*** Materials provided ***

-- ==== Sys2Proof/Safety.lean ====
section
/-! DEFINITION. What a claim calls a good state and a safe run, and the terms the claims are stated in: the
grammar of the text format (30_encoding.md R72), the closed form of a conversion (44_convert.md R162), and the
reading of a text one character after another. -/

namespace Sys2Proof.Machine

/-! ### States -/

/-- The protocol invariant: 44_convert.md R168, with 10_state.md R22, R23 and 20_memory.md R51, R64. -/
structure State.Inv (s : State) : Prop where
  /-- The text buffer is in its canonical form. -/
  textWf : Memory.wf s.text = true
  /-- Every cell is one of `TEXT[0 .. TEXT_MAX-1]` (R22). -/
  textInRange : ∀ c ∈ s.text, c.1 < Config.textMax
  /-- Before the first RESET neither bit holds a value (70_reset_and_hazards.md R213). -/
  bothOrNeither : s.busy = none ↔ s.rspValid = none
  /-- `BUSY` and `RSP_VALID` are never both 1 (R168). -/
  notBoth : ¬(s.busy = some true ∧ s.rspValid = some true)
  /-- From START on, the text of the last START is in the buffer (R59, R165). -/
  requestHeld : s.busy = some true ∨ s.rspValid = some true →
    ∃ t, s.request = some t ∧ t.length ≤ Config.textMax
  /-- Without a valid response `STATUS`, `P` and `WORD` hold no value (R23, R35, R165). -/
  noResponse : s.rspValid ≠ some true → s.status = none ∧ s.p = none
  /-- A valid response is that of the text of the last START (R168). -/
  responseOf : s.rspValid = some true → ∀ t, s.request = some t →
    s.status = some (convert t).status ∧ s.p = (convert t).bits

/-- The step does not stop with a fault. -/
def State.Safe (s : State) : Prop :=
  ∀ r, step s ≠ .fault r

/-- A row that is a step of the transaction protocol and writes the block's interface state: START, COMPLETE
and RESET (44_convert.md R165, R166, 70_reset_and_hazards.md R210). -/
def writesInterface : Instr → Bool
  | .parse _ => false
  | .parseSign _ => false
  | .parseSplit _ => false
  | .parseInt _ => false
  | .parseFrac _ => false
  | .parseNeg _ _ _ => false
  | .frac2bin _ _ => false
  | .int2bin _ => false
  | .normalize _ _ => false
  | .normFrac _ => false
  | .normZero => false
  | .normOne _ => false
  | .normInt _ _ => false
  | .normRange _ => false
  | .pack _ _ _ _ => false
  | .convert _ => false
  | .start _ => true
  | .complete => true
  | .read => false
  | .reset => true
  | .charMinus => false
  | .charDot => false
  | .charDigit07 _ => false
  | .charDigit89 _ => false
  | .charIllegal _ => false
  | .statusOk => false
  | .statusParseError => false
  | .statusRangeError => false
  | .statusReserved => false
  | .f32 _ _ _ => false

/-- A row that is an operation or a sub-block used alone, with output ports of its own (10_state.md R32,
44_convert.md R169). -/
def drivesPorts : Instr → Bool
  | .parse _ => true
  | .parseSign _ => true
  | .parseSplit _ => true
  | .parseInt _ => true
  | .parseFrac _ => true
  | .parseNeg _ _ _ => true
  | .frac2bin _ _ => true
  | .int2bin _ => true
  | .normalize _ _ => true
  | .normFrac _ => true
  | .normZero => true
  | .normOne _ => true
  | .normInt _ _ => true
  | .normRange _ => true
  | .pack _ _ _ _ => true
  | .convert _ => true
  | .start _ => false
  | .complete => false
  | .read => false
  | .reset => false
  | .charMinus => false
  | .charDot => false
  | .charDigit07 _ => false
  | .charDigit89 _ => false
  | .charIllegal _ => false
  | .statusOk => false
  | .statusParseError => false
  | .statusRangeError => false
  | .statusReserved => false
  | .f32 _ _ _ => false

/-- Instructions run one after another, stopping where one stops. -/
def runAll : List Instr → State → Host.Outcome State Fault Refusal
  | [], s => .next s
  | i :: is, s =>
    match exec i s with
    | .next s' => runAll is s'
    | .fault r => .fault r
    | .refused r => .refused r

/-! ### Numerals -/

/-- A code from `'0'` to `'9'` (30_encoding.md R71). -/
def IsDigitCode (c : Byte) : Prop :=
  0x30 ≤ c.toNat ∧ c.toNat ≤ 0x39

/-- The base-10 value of digit characters, as 40_parse.md R104 accumulates it. -/
def numVal (s : Text) : Nat :=
  s.foldl (fun n c => 10 * n + (c.toNat - 0x30)) 0

/-- The parts of a text of the grammar (30_encoding.md R72). -/
structure Numeral where
  minus : Bool
  int : Text
  dot : Bool
  frac : Text
  deriving DecidableEq, Repr

/-- `[ '-' ] int_part [ '.' frac_part ]` (R72). -/
def Numeral.text (n : Numeral) : Text :=
  (if n.minus then [0x2D#8] else []) ++ n.int ++ (if n.dot then 0x2E#8 :: n.frac else [])

/-- One or more digits, and after a dot zero or more (R72). -/
def Numeral.Grammar (n : Numeral) : Prop :=
  n.int ≠ [] ∧ (∀ c ∈ n.int, IsDigitCode c) ∧ (∀ c ∈ n.frac, IsDigitCode c) ∧
    (n.dot = false → n.frac = [])

/-- The text is outside the grammar (R72). -/
def Malformed (t : Text) : Prop :=
  ∀ n : Numeral, n.Grammar → n.text ≠ t

/-- `SIGN`: a `'-'` and a value that is not zero (40_parse.md R107). -/
def Numeral.negative (n : Numeral) : Bool :=
  n.minus && decide (numVal n.int ≠ 0 ∨ numVal n.frac ≠ 0)

/-- The exact magnitude `INT + F / 10^K` (40_parse.md R107). -/
def Numeral.magnitude (n : Numeral) : ℚ :=
  numVal n.int + numVal n.frac / 10 ^ n.frac.length

/-- `X = INT × 2^23 + (F × 2^23) div 10^K` (44_convert.md R162). -/
def Numeral.window (n : Numeral) : Nat :=
  numVal n.int * 2 ^ 23 + numVal n.frac * 2 ^ 23 / 10 ^ n.frac.length

/-- The mantissa field of a non-zero `X` (42_normalize.md R139). -/
def mantissaOf (x : Nat) : Nat :=
  if 23 ≤ x.log2 then x / 2 ^ (x.log2 - 23) - 2 ^ 23 else x * 2 ^ (23 - x.log2) - 2 ^ 23

/-- The result word of a sign and an `X` (44_convert.md R162). -/
def wordOf (sign : Bool) (x : Nat) : Nat :=
  if x = 0 then sign.toNat * 2 ^ 31
  else sign.toNat * 2 ^ 31 + (104 + x.log2) * 2 ^ 23 + mantissaOf x

/-- What PARSE makes of the characters read: the checks that need the whole text (40_parse.md R103, R104,
R107). -/
def Scan.finish : Scan → Except ErrorKind Decimal
  | .parseError => .error .parseError
  | .reading r =>
    if r.ip = [] then .error .parseError
    else if 2 ^ 64 ≤ val10 r.ip then .error .rangeError
    else .ok
      { minus := r.minus
        sign := r.minus && decide (val10 r.ip ≠ 0 ∨ val10 r.fp ≠ 0)
        int := BitVec.ofNat 64 (val10 r.ip)
        fd := r.fp
        k := r.fp.length
        f := val10 r.fp }

end Sys2Proof.Machine
end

*** End of Materials provided ***

● **Required action**
For each line of the data that includes the word "runAll", return a copy of it.

● **Task response**
def runAll : List Instr → State → Host.Outcome State Fault Refusal
    | .next s' => runAll is s'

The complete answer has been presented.